Botanically called Cyperus esculentus, tigernut belongs to the Cyperaceae family. It is commonly known as earth almond, tiger nut, chufa, yellow nutsedge and Zulu nuts. It is known in Nigeria as aya in Hausa, ofio in Yoruba and akiausa in Ibo where three varieties (black, brown and yellow) are cultivated. Among these, only two varieties, yellow and brown are readily available in the market.

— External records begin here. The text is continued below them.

/-! `CRC <- v` -/

@[simp] theorem setCrc_cmd (s : State) (v : Half) : (s.setCrc v).cmd = s.cmd := rfl
@[simp] theorem setCrc_status (s : State) (v : Half) : (s.setCrc v).status = s.status := rfl
@[simp] theorem setCrc_entry (s : State) (v : Half) : (s.setCrc v).entry = s.entry := rfl
@[simp] theorem setCrc_txIdx (s : State) (v : Half) : (s.setCrc v).txIdx = s.txIdx := rfl
@[simp] theorem setCrc_txLen (s : State) (v : Half) : (s.setCrc v).txLen = s.txLen := rfl
@[simp] theorem setCrc_rawLen (s : State) (v : Half) : (s.setCrc v).rawLen = s.rawLen := rfl
@[simp] theorem setCrc_msgLen (s : State) (v : Half) : (s.setCrc v).msgLen = s.msgLen := rfl
@[simp] theorem setCrc_crc (s : State) (v : Half) : (s.setCrc v).crc = v := rfl
@[simp] theorem setCrc_mem (s : State) (v : Half) : (s.setCrc v).mem = s.mem := rfl
@[simp] theorem setCrc_result (s : State) (v : Half) : (s.setCrc v).result = s.result := rfl
@[simp] theorem setCrc_escCnt (s : State) (v : Half) : (s.setCrc v).escCnt = s.escCnt := rfl
@[simp] theorem setCrc_escBad (s : State) (v : Half) : (s.setCrc v).escBad = s.escBad := rfl
@[simp] theorem setCrc_startMs (s : State) (v : Half) : (s.setCrc v).startMs = s.startMs := rfl
@[simp] theorem setCrc_elapsed (s : State) (v : Half) : (s.setCrc v).elapsed = s.elapsed := rfl
@[simp] theorem setCrc_env (s : State) (v : Half) : (s.setCrc v).env = s.env := rfl
@[simp] theorem setCrc_program (s : State) (v : Half) : (s.setCrc v).program = s.program := rfl
@[simp] theorem setCrc_script (s : State) (v : Half) : (s.setCrc v).script = s.script := rfl
@[simp] theorem setCrc_hostLog (s : State) (v : Half) : (s.setCrc v).hostLog = s.hostLog := rfl
@[simp] theorem setCrc_draws (s : State) (v : Half) : (s.setCrc v).draws = s.draws := rfl

/-! `TX_LEN <- n` -/

@[simp] theorem setTxLen_cmd (s : State) (n : Byte) : (s.setTxLen n).cmd = s.cmd := rfl
@[simp] theorem setTxLen_status (s : State) (n : Byte) : (s.setTxLen n).status = s.status := rfl
@[simp] theorem setTxLen_entry (s : State) (n : Byte) : (s.setTxLen n).entry = s.entry := rfl
@[simp] theorem setTxLen_txIdx (s : State) (n : Byte) : (s.setTxLen n).txIdx = s.indexWithin n := rfl
@[simp] theorem setTxLen_txLen (s : State) (n : Byte) : (s.setTxLen n).txLen = n := rfl
@[simp] theorem setTxLen_rawLen (s : State) (n : Byte) : (s.setTxLen n).rawLen = s.rawLen := rfl
@[simp] theorem setTxLen_msgLen (s : State) (n : Byte) : (s.setTxLen n).msgLen = s.msgLen := rfl
@[simp] theorem setTxLen_crc (s : State) (n : Byte) : (s.setTxLen n).crc = s.crc := rfl
@[simp] theorem setTxLen_mem (s : State) (n : Byte) : (s.setTxLen n).mem = s.mem := rfl
@[simp] theorem setTxLen_result (s : State) (n : Byte) : (s.setTxLen n).result = s.result := rfl
@[simp] theorem setTxLen_escCnt (s : State) (n : Byte) : (s.setTxLen n).escCnt = s.escCnt := rfl
@[simp] theorem setTxLen_escBad (s : State) (n : Byte) : (s.setTxLen n).escBad = s.escBad := rfl
@[simp] theorem setTxLen_startMs (s : State) (n : Byte) : (s.setTxLen n).startMs = s.startMs := rfl
@[simp] theorem setTxLen_elapsed (s : State) (n : Byte) : (s.setTxLen n).elapsed = s.elapsed := rfl
@[simp] theorem setTxLen_env (s : State) (n : Byte) : (s.setTxLen n).env = s.env := rfl
@[simp] theorem setTxLen_program (s : State) (n : Byte) : (s.setTxLen n).program = s.program := rfl
@[simp] theorem setTxLen_script (s : State) (n : Byte) : (s.setTxLen n).script = s.script := rfl
@[simp] theorem setTxLen_hostLog (s : State) (n : Byte) : (s.setTxLen n).hostLog = s.hostLog := rfl
@[simp] theorem setTxLen_draws (s : State) (n : Byte) : (s.setTxLen n).draws = s.draws + 1 := rfl

/-! `RAW_LEN <- n` -/

@[simp] theorem setRawLen_cmd (s : State) (n : Byte) : (s.setRawLen n).cmd = s.cmd := rfl
@[simp] theorem setRawLen_status (s : State) (n : Byte) : (s.setRawLen n).status = s.status := rfl
@[simp] theorem setRawLen_entry (s : State) (n : Byte) : (s.setRawLen n).entry = s.entry := rfl
@[simp] theorem setRawLen_txIdx (s : State) (n : Byte) : (s.setRawLen n).txIdx = s.txIdx := rfl
@[simp] theorem setRawLen_txLen (s : State) (n : Byte) : (s.setRawLen n).txLen = s.txLen := rfl
@[simp] theorem setRawLen_rawLen (s : State) (n : Byte) : (s.setRawLen n).rawLen = n := rfl
@[simp] theorem setRawLen_msgLen (s : State) (n : Byte) : (s.setRawLen n).msgLen = s.msgLen := rfl
@[simp] theorem setRawLen_crc (s : State) (n : Byte) : (s.setRawLen n).crc = s.crc := rfl
@[simp] theorem setRawLen_mem (s : State) (n : Byte) : (s.setRawLen n).mem = s.mem := rfl
@[simp] theorem setRawLen_result (s : State) (n : Byte) : (s.setRawLen n).result = s.result := rfl
@[simp] theorem setRawLen_escCnt (s : State) (n : Byte) : (s.setRawLen n).escCnt = s.escCnt := rfl
@[simp] theorem setRawLen_escBad (s : State) (n : Byte) : (s.setRawLen n).escBad = s.escBad := rfl
@[simp] theorem setRawLen_startMs (s : State) (n : Byte) : (s.setRawLen n).startMs = s.startMs := rfl
@[simp] theorem setRawLen_elapsed (s : State) (n : Byte) : (s.setRawLen n).elapsed = s.elapsed := rfl
@[simp] theorem setRawLen_env (s : State) (n : Byte) : (s.setRawLen n).env = s.env := rfl
@[simp] theorem setRawLen_program (s : State) (n : Byte) : (s.setRawLen n).program = s.program := rfl
@[simp] theorem setRawLen_script (s : State) (n : Byte) : (s.setRawLen n).script = s.script := rfl
@[simp] theorem setRawLen_hostLog (s : State) (n : Byte) : (s.setRawLen n).hostLog = s.hostLog := rfl
@[simp] theorem setRawLen_draws (s : State) (n : Byte) : (s.setRawLen n).draws = s.draws := rfl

The yellow variety is preferred to all other varieties because of its inherent properties like its bigger size, attractive colour and fresher body.Tiger nut can be eaten raw, roasted, dried, baked or be made into a refreshing beverage called tigernut milk. The biologically active compounds in tiger nut include as follows: alkaloids, saponins, flavonoids, glycosides, phenols, steroids, phlobatannins, and terpenoids. Cyperus esculentus has the high contents of Vitamins (A, C, D, and E), minerals (sodium, calcium, iron, zinc, potassium, magnesium, and phosphorus), protein, starch, and fat.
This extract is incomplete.